Hatfield nodded sober agreement.
“She sort of goes out of her way to be nice to Haynes, though,” Rance continued. “Him and Dad is pretty good friends, and she says he’s always tried to be friendly with Flint. She hopes maybe he can help get Flint and Dad together.”
This time Hatfield did not nod, but he refrained from commenting.
The following morning, old Clyde rode to town in search of his two missing cowboys. He came back swearing.
“Nobody’s saw hide or hair of the two hellions since night before last,” he told Hatfield. “I can’t figure what’s become of the work dodgers. I wonder if maybe them damn nesters could have done away with ‘em and hid their bodies? Wouldn’t put it past the buzzards!”
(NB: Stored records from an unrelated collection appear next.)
/-- R131, R137 (a), (c), R48: a whole `TRANSMIT`, from the oldest command held off (log entry 11) to the response, when every primitive succeeds and no other agent moves in between: payload byte `i` lands at `translate(slice, p + i)`, the pointer is advanced by the length, no other byte
of `PMem` changes, and the `4 + nseg` primitives come in the table's order. -/
def Obligations.WholeTransmitMovesTheBytesAndAdvancesThePointer : Prop :=
  ∀ (s : State) (w : Command) (ch : Chan) (len : Half) (pay : List Byte) (rest : List Presented) (ts : List Turn) (n : Nat),
    s.Inv → s.ph = .idle → s.pending = ⟨w, pay⟩ :: rest → decodeCommand w = .ok (.transmit ch len) →
    ch.toNat < s.cfg.n → len ≠ 0 → len.toNat ≤ (s.pt.entry .tx ch.toNat).size.toNat →
    sliceFits s.cfg .tx (s.pt.entry .tx ch.toNat) = true →
    n = 4 + segmentCount (s.pt.entry .tx ch.toNat) (s.pointer .tx ch.toNat) len →
    s.inputs = .cbat :: (okTurns n ++ ts) →
    ∃ t, runSteps (1 + n) s = .next t ∧ t.ph = .idle ∧ t.pending = rest ∧ t.inputs = ts ∧ t.pt = s.pt ∧ t.cfg = s.cfg
      ∧ t.rsp = Response.done
      ∧ (∀ i < len.toNat,
          some (Memory.read t.mem (byteAddr (s.pt.entry .tx ch.toNat) (s.pointer .tx ch.toNat) i)) = pay[i]?)
      ∧ t.pointer .tx ch.toNat = s.pointer .tx ch.toNat + len
      ∧ (∀ a, ¬ inPair s.cfg .tx ch.toNat a →
          (∀ i < len.toNat, a ≠ byteAddr (s.pt.entry .tx ch.toNat) (s.pointer .tx ch.toNat) i) →
          Memory.read t.mem a = Memory.read s.mem a)
      ∧ primitivesOf (1 + n) s =
          [(.rdReg (s.cfg.ptrReg .tx ch.toNat), []), (.rdReg (s.cfg.ptrReg .tx ch.toNat + 1), [])]
          ++ blockRequests .tx pay 0 (splitSegments (s.pt.entry .tx ch.toNat)
                (offsetOf (s.pt.entry .tx ch.toNat) (s.pointer .tx ch.toNat)) len)
          ++ [(.wrReg (s.cfg.ptrReg .tx ch.toNat), [hiByte (s.pointer .tx ch.toNat + len)]),
              (.wrReg (s.cfg.ptrReg .tx ch.toNat + 1), [loByte (s.pointer .tx ch.toNat + len)])]

/-- R163, R166: when the primitive outstanding in any of the six phases replies fail, the operation ends in `IDLE` with TransportError and no other field, and the PartitionTable and the commands held off stay. -/
def Obligations.FailedPrimitiveEndsTheOperationWithTransportError : Prop :=
  ∀ (s : State) (landed : List Bool) (ts : List Turn), s.Inv → s.ph ≠ .idle → s.inputs = .transport (.fail landed) :: ts →
    ∃ t, step s = .next t ∧ t.ph = .idle ∧ t.rsp = Response.failed .transportError ∧ t.pt = s.pt ∧ t.cfg = s.cfg
      ∧ t.pending = s.pending ∧ t.inputs = ts ∧ requestOf t = none

/-- R132, R133: a failure before the write-back leaves every pointer register pair as it was, and of a failure in a read phase nothing of `PMem` has changed. -/
def Obligations.FailureBeforeWriteBackLeavesEveryPointer : Prop :=
  ∀ (s t : State) (landed : List Bool) (ts : List Turn), s.Inv → s.inputs = .transport (.fail landed) :: ts →
    step s = .next t → (s.ph = .rdHi ∨ s.ph = .rdLo ∨ s.ph = .seg1 ∨ s.ph = .seg2) →
    (∀ (d : Dir) (k : Nat), k < s.cfg.n → t.pointer d k = s.pointer d k)
    ∧ (s.ph = .rdHi ∨ s.ph = .rdLo → t.mem = s.mem)

/-- R133, U9: after a failure in `WR_HI` the pair holds the old pointer or the new high byte with the old low byte; after a failure in `WR_LO` its high byte is as it was and its low byte is old or new. No other byte of
`PMem` changes. -/
def Obligations.FailedWriteBackLeavesOldOrNewPointerBytes : Prop :=
  ∀ (s t : State) (landed : List Bool) (ts : List Turn), s.Inv → s.inputs = .transport (.fail landed) :: ts →
    step s = .next t →
    (s.ph = .wrHi →
      (t.pointer s.cmdDir s.cmdCh = s.pointer s.cmdDir s.cmdCh
        ∨ t.pointer s.cmdDir s.cmdCh
          = pointerOf (hiByte (s.lat.p + s.cmdLen)) (loByte (s.pointer s.cmdDir s.cmdCh))))
    ∧ (s.ph = .wrLo →
      (t.pointer s.cmdDir s.cmdCh = s.pointer s.cmdDir s.cmdCh
        ∨ t.pointer s.cmdDir s.cmdCh
          = pointerOf (hiByte (s.pointer s.cmdDir s.cmdCh)) (loByte (s.lat.p + s.cmdLen))))
    ∧ (s.ph = .wrHi ∨ s.ph = .wrLo → ∀ a, ¬ inPair s.cfg s.cmdDir s.cmdCh a →
        Memory.read t.mem a = Memory.read s.mem a)

/-- R137 (c), (e), R125: whatever the verdict, a primitive of CBAT changes no byte of `PMem` outside the pointer pair of its command and the slice it latched, and a `RECEIVE` changes none outside the pair; and the
bytes it addresses lie in the pair or in the slice. -/
def Obligations.TransferTouchesOnlyItsPairAndItsSlice : Prop :=
  ∀ (s : State) (v : Verdict) (ts : List Turn), s.Inv → s.ph ≠ .idle → s.inputs = .transport v :: ts →
    (∃ i w, requestOf s = some (i, w) ∧
      match i with
      | .rdReg a => inPair s.cfg s.cmdDir s.cmdCh a
      | .wrReg a => inPair s.cfg s.cmdDir s.cmdCh a
      | .rdBlk a n => s.cmdDir = .rx ∧ ∀ x, inBlock a n.toNat x → inSlice s.lat.slice x
      | .wrBlk a n => s.cmdDir = .tx ∧ ∀ x, inBlock a n.toNat x → inSlice s.lat.slice x
      | _ => False)
    ∧ ∀ t, step s = .next t → ∀ a, ¬ inPair s.cfg s.cmdDir s.cmdCh a → ¬ (s.cmdDir = .tx ∧ inSlice s.lat.slice a) →
        Memory.read t.mem a = Memory.read s.mem a

/-- R126, R116: once a transfer has passed the checks, no primitive of it ever stops the machine, whatever the verdicts. -/
def Obligations.NoPrimitiveOfATransferStops : Prop :=
  ∀ (s : State) (v : Verdict) (ts : List Turn), s.Inv → s.inputs = .transport v :: ts → ∃ t, step s = .next t
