theorem mem_of_step_rdReg {v : Verdict} {ts : List Turn} {a : Nat} {w : List Byte} (hc : s.cfg.wellFormed = true)
    (hin : s.inputs = .transport v :: ts) (hr : requestOf s = some (.rdReg a, w)) (h : step s = .next t) :
    t.mem = s.mem := by
  rw [step_of_inputs_cons hc hin] at h
  rcases transportTurn_cases h with ⟨_, rfl⟩ | ⟨i, w', u, hr', hu, rfl⟩
  · rfl
  · cases hr.symm.trans hr'
    rw [advance_mem, mem_of_exec_rdReg hu]
    rfl

/-- Settles O44: no primitive before the write-back writes a pointer register, and a register read writes nothing. -/
theorem failureBeforeWriteBackLeavesEveryPointer : Obligations.FailureBeforeWriteBackLeavesEveryPointer := by
  intro s t landed ts hi hin h hph
  refine ⟨fun d k hk => ?_, fun hread => ?_⟩
  · refine pointer_eq_of_read_eq (noStepChangesTheConfiguration s t h) fun a ha => ?_
    exact read_of_storedByte_eq_none hi hin h (storedByte_before_writeBack hi hph hk ha)
  · rcases hread with hph | hph
    · exact mem_of_step_rdReg hi.1 hin (requestOf_of_rdHi hph) h
    · exact mem_of_step_rdReg hi.1 hin (requestOf_of_rdLo hph) h

theorem hiByte_pointerOf (hi lo : Byte) : hiByte (pointerOf hi lo) = hi := by
  apply BitVec.eq_of_toNat_eq
  rw [toNat_hiByte, toNat_pointerOf]
  omega

theorem loByte_pointerOf (hi lo : Byte) : loByte (pointerOf hi lo) = lo := by
  apply BitVec.eq_of_toNat_eq
  rw [toNat_loByte, toNat_pointerOf]
  omega

/-- A register write leaves its byte old or new, and every other byte as it was, whatever the verdict. -/
theorem read_of_step_wrReg {v : Verdict} {ts : List Turn} {a : Nat} {b : Byte} (hi : s.Inv)
    (hin : s.inputs = .transport v :: ts) (hr : requestOf s = some (.wrReg a, [b])) (h : step s = .next t) :
    (Memory.read t.mem a = Memory.read s.mem a ∨ Memory.read t.mem a = b)
    ∧ ∀ x, x ≠ a → Memory.read t.mem x = Memory.read s.mem x := by
  refine ⟨(read_of_step_transport hi hin h a).imp id fun e => ?_, fun x hx => ?_⟩
  · rw [hr, storedByte_wrReg_self] at e
    exact (Option.some.inj e).symm
  · exact read_of_storedByte_eq_none hi hin h (hr ▸ storedByte_wrReg_of_ne hx b)

/-- Settles O45: the register write leaves its byte old or new and all else, so each half of the pair is old or new. -/
theorem failedWriteBackLeavesOldOrNewPointerBytes : Obligations.FailedWriteBackLeavesOldOrNewPointerBytes := by
  intro s t landed ts hi hin h
  have hcfg := noStepChangesTheConfiguration s t h
  simp only [State.pointer, hcfg, hiByte_pointerOf, loByte_pointerOf]
  refine ⟨fun hph => ?_, fun hph => ?_, fun hph a ha => ?_⟩
  · obtain ⟨hbyte, hrest⟩ := read_of_step_wrReg hi hin (requestOf_of_wrHi hph) h
    rw [hrest _ (Nat.succ_ne_self _)]
    exact hbyte.imp (fun e => by rw [e]) fun e => by rw [e]
  · obtain ⟨hbyte, hrest⟩ := read_of_step_wrReg hi hin (requestOf_of_wrLo hph) h
    rw [hrest _ (Nat.succ_ne_self _).symm]
    exact hbyte.imp (fun e => by rw [e]) fun e => by rw [e]
  · obtain ⟨hhi, hlo⟩ := not_or.mp ha
    rcases hph with hph | hph
    · exact (read_of_step_wrReg hi hin (requestOf_of_wrHi hph) h).2 a hhi
    · exact (read_of_step_wrReg hi hin (requestOf_of_wrLo hph) h).2 a hlo

end Sys2Proof.Machine

/-! PROOFS. A transfer whose primitives succeed: the next state of each busy phase (43_pointer_sync.md R127 to R130, R135), and from it the whole
sequence, the two reads of the pointer, the segments, and the two writes (R125, R131, R137). -/

namespace Sys2Proof.Machine

variable {s t : State}

/-- A state of the sequence that started in `s`: what the Transport's turns change while CBAT is busy (R135). -/
def inSequence (ph : Phase) (lat : Latches) (mem : Memory) (port : Port) (ts : List Turn) (s : State) : State :=
  { s with ph := ph, lat := lat, mem := mem, port := port, inputs := ts }

/-! ## One primitive answered ok -/

section

variable {ts : List Turn} (hc : s.cfg.wellFormed = true) (hin : s.inputs = .transport .ok :: ts)

include hc hin

/-- CBAT's outstanding `RD_REG` answered ok: it takes the byte. -/
theorem exists_step_ok_rdReg {a : Nat} (hr : requestOf s = some (.rdReg a, [])) (ha : a < s.cfg.pmemSize) :
    ∃ port, step s = .next (advanceOk [Memory.read s.mem a] (inSequence s.ph s.lat s.mem port ts s)) := by
  rw [step_of_inputs_cons hc hin]
  exact exists_transportTurn_ok_rdReg (s := { s with inputs := ts }) hr ha

/-- CBAT's outstanding `WR_REG` answered ok: the byte is stored. -/
theorem exists_step_ok_wrReg {a : Nat} {b : Byte} (hr : requestOf s = some (.wrReg a, [b])) (ha : a < s.cfg.pmemSize) :
    ∃ port, step s = .next (advanceOk [] (inSequence s.ph s.lat (Memory.write s.mem a b) port ts s)) := by
  have hwrite := busWrite_of_ok (s := putOnPort [b] .ok { s with inputs := ts }) (n := 1) rfl ha rfl
  refine ⟨_, (stepRunsTheOutstandingPrimitive s _ ts _ _ hc hin hr).trans (congrArg (mapNext advance) hwrite)⟩

end

/-- `PMem` after the block primitive of a segment: a `TRANSMIT` has stored the bytes of the buffer at `pos` (R128). -/
def storeSegment (d : Dir) (buf : List Byte) (pos : Nat) (sg : Segment) (m : Memory) : Memory :=
  match d with
  | .rx => m
  | .tx => Memory.writeBlock m sg.addr (bufRange buf pos sg.len.toNat)

/-- The bytes the block primitive of a segment replies (R79): those of the block read for `RECEIVE`. -/
def segmentReply (d : Dir) (sg : Segment) (m : Memory) : List Byte :=
  match d with
  | .rx => Memory.readBlock m sg.addr sg.len.toNat
  | .tx => []

section

variable {d : Dir} {buf : List Byte} {pos : Nat} {sg : Segment} {m : Memory}

theorem storeSegment_of_rx (hd : d = .rx) : storeSegment d buf pos sg m = m := by
  rw [hd]
  rfl

theorem storeSegment_of_tx (hd : d = .tx) :
    storeSegment d buf pos sg m = Memory.writeBlock m sg.addr (bufRange buf pos sg.len.toNat) := by
  rw [hd]
  rfl

theorem bufAfter_of_rx (hd : d = .rx) :
    bufAfter d buf (segmentReply d sg m) = buf ++ Memory.readBlock m sg.addr sg.len.toNat := by
  rw [hd]
  rfl

theorem bufAfter_of_tx (hd : d = .tx) (data : List Byte) : bufAfter d buf data = buf := by
  rw [hd]
  rfl

end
“Maybe they just took a notion to slope back where they came from,” Hatfield suggested. “By the way, where did they come from?”
“Don’t know,” Cranley admitted. “Don’t recollect ‘em ever sayin’ for sure. They come chuck ridin’ along here about a year ago. I hired ‘em for the roundup. They turned out to be top hands, so I kept ‘em on. Good workers. Pack drinks more’n he ought to, but he don’t let it interfere with his chores. I hate to lose ‘em. Had figured on takin’ ‘em along with me when I moved west, if they saw fit to go. I sure can’t figure what could have happened to ‘em. Both had nigh onto a month’s pay comin’.”